(ENTRIES SUPPLIED begins)

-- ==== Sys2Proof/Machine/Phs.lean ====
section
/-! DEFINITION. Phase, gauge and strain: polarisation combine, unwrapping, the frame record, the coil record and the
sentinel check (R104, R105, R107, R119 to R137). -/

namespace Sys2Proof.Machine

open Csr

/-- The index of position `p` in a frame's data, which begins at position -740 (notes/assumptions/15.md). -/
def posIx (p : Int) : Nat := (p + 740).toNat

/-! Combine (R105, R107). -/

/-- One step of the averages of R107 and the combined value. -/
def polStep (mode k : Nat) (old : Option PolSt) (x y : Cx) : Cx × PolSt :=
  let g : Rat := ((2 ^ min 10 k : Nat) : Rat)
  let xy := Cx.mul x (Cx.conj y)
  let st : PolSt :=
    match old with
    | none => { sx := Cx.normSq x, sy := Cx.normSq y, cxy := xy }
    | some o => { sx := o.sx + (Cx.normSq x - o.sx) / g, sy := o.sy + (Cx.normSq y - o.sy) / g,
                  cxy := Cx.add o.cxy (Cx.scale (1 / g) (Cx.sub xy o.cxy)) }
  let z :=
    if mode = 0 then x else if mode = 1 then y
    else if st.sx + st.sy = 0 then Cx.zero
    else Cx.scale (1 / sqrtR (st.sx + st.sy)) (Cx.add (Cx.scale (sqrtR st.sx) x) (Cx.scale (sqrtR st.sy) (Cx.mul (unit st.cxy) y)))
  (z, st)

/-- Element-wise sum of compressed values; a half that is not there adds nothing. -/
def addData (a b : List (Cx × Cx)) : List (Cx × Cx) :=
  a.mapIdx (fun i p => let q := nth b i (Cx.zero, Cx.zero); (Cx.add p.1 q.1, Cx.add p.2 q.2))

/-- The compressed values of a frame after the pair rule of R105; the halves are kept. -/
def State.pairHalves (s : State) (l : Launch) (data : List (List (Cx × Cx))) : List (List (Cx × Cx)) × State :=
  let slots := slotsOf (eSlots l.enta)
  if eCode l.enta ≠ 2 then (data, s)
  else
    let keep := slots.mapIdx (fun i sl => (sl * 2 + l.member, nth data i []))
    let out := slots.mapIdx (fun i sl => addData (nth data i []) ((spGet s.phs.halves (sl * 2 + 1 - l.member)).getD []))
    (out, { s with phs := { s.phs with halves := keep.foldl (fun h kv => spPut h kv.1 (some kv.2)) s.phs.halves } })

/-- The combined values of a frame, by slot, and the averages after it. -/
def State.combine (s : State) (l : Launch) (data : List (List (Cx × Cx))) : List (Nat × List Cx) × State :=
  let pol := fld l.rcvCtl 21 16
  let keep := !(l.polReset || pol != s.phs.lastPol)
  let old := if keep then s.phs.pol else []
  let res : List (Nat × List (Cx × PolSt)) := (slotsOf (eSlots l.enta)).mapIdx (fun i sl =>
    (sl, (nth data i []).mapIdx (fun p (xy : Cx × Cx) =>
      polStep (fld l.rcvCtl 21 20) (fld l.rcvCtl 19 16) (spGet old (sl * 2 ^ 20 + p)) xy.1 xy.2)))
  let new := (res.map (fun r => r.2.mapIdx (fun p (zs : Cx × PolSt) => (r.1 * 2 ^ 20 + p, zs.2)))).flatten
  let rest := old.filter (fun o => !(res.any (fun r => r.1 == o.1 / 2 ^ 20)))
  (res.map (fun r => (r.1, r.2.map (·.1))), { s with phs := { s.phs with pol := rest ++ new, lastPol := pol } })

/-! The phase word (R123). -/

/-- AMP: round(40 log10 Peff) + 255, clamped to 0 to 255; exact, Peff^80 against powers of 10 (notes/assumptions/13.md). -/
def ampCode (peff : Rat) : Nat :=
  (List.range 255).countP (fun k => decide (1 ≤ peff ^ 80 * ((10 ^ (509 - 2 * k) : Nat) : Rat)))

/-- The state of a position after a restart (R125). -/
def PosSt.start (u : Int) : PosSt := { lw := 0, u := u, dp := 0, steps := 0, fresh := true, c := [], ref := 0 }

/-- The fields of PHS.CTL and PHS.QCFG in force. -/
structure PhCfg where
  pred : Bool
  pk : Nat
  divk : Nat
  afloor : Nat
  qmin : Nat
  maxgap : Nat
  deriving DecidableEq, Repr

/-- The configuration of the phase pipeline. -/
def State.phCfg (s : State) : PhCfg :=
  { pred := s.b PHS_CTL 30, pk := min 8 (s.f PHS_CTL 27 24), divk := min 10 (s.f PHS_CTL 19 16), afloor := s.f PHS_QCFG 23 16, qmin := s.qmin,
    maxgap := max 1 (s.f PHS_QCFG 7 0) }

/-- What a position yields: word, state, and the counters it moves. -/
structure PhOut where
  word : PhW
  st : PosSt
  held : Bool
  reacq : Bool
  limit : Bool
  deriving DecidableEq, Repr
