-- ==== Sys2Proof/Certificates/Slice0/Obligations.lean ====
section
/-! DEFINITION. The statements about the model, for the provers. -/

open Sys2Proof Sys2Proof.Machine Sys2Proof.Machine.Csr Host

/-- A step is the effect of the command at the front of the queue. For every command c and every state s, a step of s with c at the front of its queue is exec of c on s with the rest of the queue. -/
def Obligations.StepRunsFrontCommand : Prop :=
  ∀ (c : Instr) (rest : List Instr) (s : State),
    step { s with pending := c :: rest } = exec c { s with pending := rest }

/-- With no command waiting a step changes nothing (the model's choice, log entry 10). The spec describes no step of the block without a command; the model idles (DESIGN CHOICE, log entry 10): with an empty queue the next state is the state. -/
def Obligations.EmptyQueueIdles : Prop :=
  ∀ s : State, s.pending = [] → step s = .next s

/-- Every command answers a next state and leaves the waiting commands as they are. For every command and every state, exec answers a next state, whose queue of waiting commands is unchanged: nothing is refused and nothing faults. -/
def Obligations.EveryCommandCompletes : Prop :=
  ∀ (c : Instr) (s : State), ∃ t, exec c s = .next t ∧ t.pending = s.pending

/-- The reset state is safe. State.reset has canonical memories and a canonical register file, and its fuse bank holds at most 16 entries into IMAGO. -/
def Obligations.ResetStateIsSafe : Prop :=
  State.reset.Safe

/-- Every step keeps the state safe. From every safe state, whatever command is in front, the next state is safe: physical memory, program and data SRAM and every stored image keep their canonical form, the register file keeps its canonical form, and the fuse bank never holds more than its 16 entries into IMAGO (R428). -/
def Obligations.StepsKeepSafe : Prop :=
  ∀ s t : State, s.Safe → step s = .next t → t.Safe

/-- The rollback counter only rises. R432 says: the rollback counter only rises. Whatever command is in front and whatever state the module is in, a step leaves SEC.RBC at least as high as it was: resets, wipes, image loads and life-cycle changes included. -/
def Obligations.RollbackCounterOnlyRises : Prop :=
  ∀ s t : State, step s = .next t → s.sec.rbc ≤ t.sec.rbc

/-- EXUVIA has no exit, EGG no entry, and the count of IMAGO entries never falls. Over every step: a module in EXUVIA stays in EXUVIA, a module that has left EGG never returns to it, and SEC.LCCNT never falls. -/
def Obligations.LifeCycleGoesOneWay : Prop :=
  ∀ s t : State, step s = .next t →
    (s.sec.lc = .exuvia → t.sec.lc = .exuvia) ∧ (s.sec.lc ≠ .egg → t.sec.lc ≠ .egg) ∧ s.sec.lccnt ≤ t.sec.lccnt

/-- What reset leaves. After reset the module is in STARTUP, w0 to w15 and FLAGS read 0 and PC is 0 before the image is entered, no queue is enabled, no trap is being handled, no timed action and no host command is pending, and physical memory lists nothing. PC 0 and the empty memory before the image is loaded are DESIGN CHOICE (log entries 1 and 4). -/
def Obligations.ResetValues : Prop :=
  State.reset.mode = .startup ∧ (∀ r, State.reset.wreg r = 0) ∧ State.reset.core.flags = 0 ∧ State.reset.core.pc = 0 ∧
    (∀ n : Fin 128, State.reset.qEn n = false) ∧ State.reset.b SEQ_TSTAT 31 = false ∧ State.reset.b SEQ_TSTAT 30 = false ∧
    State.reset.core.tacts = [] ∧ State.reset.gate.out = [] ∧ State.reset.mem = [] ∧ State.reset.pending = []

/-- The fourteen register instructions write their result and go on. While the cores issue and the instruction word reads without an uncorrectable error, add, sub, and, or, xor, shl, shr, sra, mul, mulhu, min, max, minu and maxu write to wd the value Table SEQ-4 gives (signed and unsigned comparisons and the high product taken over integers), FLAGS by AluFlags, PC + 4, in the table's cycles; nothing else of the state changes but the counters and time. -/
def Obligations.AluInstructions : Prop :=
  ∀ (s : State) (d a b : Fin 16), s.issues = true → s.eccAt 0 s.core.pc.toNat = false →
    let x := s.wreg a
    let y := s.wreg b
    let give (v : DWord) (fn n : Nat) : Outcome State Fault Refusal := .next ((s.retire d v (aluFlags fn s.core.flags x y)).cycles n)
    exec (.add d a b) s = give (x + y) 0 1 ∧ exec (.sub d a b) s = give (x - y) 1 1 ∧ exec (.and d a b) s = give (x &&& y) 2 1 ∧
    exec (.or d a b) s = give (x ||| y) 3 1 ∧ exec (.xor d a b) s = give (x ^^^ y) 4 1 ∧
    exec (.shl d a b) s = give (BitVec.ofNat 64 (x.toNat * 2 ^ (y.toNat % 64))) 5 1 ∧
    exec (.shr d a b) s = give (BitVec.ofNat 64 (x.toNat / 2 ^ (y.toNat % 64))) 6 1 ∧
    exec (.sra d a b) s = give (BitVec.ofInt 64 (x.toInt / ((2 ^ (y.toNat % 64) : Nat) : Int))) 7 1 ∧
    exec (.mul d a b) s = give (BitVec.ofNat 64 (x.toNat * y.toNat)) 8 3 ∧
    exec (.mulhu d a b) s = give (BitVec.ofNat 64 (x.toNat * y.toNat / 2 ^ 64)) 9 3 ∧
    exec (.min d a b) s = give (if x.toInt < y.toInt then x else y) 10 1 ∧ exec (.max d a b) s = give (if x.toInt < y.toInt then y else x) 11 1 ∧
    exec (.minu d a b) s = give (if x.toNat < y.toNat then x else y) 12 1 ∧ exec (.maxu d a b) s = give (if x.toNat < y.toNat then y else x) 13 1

(ENTRIES SUPPLIED ends)

All that is wanted is the stretch of lines above from the one containing "limit : Bool" through the one containing "open Sys2Proof Sys2Proof.Machine", duplicated exactly.

● REPLY TO THE EXERCISE
  limit : Bool
  deriving DecidableEq, Repr
-- ==== Sys2Proof/Certificates/Slice0/Obligations.lean ====
section
/-! DEFINITION. The statements about the model, for the provers. -/

open Sys2Proof Sys2Proof.Machine Sys2Proof.Machine.Csr Host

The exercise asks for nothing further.